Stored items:
──────────────────────────────

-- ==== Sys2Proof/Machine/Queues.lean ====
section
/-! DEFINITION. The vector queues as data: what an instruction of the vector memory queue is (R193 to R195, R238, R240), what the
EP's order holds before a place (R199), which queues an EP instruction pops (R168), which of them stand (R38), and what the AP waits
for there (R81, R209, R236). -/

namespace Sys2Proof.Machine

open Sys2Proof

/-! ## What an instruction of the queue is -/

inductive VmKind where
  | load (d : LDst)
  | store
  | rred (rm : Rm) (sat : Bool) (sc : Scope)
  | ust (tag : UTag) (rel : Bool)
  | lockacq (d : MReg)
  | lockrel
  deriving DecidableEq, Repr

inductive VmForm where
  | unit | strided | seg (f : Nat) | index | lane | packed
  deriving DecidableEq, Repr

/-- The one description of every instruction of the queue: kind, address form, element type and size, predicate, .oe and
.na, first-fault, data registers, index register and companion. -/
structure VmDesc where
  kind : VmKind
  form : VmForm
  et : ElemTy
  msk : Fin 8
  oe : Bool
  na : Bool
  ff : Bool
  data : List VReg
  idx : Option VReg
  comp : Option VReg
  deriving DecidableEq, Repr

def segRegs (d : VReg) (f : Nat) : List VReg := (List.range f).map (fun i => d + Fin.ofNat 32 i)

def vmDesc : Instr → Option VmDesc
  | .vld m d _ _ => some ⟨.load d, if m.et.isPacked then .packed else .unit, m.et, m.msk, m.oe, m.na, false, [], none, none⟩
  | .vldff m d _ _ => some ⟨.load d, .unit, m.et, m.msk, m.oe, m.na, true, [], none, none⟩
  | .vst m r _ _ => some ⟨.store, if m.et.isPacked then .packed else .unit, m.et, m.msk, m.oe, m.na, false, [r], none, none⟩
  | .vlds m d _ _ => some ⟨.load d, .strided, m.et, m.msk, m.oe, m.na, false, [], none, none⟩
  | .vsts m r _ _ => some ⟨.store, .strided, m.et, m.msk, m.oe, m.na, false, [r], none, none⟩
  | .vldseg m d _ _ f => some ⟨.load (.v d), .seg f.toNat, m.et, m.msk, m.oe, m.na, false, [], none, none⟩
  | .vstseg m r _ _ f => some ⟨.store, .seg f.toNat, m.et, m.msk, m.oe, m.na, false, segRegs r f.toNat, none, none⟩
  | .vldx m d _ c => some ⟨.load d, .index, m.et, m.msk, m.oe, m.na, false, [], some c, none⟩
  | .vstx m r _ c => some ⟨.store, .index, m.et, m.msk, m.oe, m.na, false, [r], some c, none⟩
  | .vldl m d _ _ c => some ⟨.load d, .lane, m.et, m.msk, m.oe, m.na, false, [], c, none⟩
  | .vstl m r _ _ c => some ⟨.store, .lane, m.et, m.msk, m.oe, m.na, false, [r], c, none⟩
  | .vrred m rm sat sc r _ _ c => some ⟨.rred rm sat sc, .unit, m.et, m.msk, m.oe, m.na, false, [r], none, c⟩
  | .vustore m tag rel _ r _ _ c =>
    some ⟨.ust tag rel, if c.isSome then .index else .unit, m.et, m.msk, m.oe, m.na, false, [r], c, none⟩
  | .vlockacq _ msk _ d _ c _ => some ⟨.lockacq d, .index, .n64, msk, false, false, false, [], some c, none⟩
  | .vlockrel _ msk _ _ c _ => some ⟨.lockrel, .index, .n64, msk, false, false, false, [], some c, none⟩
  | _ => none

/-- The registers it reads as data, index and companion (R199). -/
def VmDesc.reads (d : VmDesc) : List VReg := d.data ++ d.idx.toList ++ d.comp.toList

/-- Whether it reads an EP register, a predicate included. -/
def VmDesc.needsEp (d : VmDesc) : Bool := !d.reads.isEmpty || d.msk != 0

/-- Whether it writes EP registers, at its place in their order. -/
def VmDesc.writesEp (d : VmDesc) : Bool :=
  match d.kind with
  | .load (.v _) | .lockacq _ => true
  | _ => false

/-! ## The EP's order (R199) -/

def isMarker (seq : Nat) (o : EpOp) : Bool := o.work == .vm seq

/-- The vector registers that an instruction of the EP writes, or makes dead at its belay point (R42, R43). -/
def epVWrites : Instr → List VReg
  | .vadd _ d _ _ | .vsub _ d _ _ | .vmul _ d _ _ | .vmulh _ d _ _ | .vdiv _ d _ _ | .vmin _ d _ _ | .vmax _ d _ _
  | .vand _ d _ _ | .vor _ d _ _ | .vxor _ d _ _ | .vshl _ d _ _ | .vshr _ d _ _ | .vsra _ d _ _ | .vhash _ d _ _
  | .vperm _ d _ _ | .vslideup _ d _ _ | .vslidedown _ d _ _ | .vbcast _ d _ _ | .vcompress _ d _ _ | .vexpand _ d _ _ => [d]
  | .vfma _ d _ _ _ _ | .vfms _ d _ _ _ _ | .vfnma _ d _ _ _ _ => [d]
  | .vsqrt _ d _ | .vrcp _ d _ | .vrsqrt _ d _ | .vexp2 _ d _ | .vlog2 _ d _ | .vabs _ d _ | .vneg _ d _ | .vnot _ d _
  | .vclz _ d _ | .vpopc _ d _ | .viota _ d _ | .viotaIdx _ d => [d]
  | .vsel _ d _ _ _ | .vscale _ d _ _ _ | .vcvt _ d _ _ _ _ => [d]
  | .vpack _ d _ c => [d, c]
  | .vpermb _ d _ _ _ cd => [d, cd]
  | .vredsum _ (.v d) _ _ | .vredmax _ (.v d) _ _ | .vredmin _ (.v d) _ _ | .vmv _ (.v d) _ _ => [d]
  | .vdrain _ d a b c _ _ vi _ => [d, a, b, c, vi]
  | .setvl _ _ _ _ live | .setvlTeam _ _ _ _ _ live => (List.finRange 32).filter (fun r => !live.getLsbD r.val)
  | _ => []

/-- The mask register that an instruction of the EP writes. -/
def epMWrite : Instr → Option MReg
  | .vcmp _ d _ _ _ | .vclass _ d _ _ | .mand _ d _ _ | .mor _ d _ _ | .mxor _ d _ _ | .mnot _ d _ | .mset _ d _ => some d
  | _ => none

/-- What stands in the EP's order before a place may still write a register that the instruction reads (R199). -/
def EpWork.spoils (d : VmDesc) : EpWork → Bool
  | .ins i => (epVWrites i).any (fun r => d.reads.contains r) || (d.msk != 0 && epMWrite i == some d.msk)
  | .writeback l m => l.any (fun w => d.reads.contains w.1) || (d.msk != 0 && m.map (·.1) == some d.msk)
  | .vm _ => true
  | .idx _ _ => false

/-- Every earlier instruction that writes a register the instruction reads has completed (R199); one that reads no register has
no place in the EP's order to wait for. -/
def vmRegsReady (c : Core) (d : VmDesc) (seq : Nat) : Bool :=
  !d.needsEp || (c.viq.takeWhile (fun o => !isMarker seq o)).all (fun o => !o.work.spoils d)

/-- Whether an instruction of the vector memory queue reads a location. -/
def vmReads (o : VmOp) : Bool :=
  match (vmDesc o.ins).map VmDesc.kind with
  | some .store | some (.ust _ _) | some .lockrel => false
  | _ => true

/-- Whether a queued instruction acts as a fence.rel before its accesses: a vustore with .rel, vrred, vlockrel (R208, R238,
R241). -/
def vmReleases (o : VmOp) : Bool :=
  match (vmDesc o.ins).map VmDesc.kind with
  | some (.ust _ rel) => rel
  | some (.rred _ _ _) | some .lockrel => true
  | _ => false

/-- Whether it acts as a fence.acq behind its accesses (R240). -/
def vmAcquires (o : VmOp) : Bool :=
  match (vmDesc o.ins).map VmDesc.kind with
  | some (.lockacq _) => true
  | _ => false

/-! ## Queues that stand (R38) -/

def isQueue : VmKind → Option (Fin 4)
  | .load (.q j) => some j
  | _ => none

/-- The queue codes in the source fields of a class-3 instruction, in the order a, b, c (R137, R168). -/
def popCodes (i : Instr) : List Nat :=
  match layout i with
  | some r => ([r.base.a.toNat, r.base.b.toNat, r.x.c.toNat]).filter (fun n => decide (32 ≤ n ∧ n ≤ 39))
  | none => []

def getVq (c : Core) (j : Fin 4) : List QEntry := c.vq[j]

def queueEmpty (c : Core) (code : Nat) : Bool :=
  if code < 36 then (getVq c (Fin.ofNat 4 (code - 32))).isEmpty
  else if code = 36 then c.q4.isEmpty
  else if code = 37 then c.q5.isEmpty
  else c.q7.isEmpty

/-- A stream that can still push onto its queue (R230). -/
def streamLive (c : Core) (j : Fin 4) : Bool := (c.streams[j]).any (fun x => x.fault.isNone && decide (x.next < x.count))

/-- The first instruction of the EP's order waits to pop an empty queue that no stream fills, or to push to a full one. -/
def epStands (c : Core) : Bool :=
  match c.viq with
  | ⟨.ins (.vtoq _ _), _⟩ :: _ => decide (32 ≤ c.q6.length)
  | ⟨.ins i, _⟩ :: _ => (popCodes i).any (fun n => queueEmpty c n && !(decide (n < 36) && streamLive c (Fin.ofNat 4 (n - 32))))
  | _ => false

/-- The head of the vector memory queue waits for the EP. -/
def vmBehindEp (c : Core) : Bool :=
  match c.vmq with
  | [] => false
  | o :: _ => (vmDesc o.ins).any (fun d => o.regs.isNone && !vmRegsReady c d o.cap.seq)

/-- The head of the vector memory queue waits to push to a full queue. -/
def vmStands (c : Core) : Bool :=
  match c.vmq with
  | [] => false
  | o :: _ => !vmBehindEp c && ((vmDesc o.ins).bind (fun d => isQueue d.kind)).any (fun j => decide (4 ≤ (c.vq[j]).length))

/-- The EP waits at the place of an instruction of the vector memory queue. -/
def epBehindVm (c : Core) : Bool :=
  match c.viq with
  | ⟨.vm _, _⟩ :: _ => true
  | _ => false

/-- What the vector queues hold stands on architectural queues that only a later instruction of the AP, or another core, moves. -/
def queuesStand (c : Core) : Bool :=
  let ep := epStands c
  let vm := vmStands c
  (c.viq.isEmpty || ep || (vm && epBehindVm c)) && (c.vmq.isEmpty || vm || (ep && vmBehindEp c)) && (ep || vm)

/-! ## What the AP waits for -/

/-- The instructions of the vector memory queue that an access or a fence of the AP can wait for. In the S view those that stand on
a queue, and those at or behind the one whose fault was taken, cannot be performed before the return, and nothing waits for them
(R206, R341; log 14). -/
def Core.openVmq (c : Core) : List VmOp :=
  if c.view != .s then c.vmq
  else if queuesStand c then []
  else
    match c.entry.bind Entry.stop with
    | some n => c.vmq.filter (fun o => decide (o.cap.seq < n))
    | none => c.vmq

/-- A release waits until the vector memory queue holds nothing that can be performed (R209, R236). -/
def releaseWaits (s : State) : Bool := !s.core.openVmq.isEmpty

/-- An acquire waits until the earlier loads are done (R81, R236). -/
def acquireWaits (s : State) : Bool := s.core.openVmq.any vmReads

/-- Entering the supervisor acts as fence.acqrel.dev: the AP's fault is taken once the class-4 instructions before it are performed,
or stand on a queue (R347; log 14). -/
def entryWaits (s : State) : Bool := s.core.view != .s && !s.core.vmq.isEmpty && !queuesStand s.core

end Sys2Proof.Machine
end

──────────────────────────────

▶ TASK DESCRIPTION
Above are the records; report each line in them that includes the word "vrred".

▶ RESULT OF THIS TASK
  | .vrred m rm sat sc r _ _ c => some ⟨.rred rm sat sc, .unit, m.et, m.msk, m.oe, m.na, false, [r], none, c⟩
/-- Whether a queued instruction acts as a fence.rel before its accesses: a vustore with .rel, vrred, vlockrel (R208, R238,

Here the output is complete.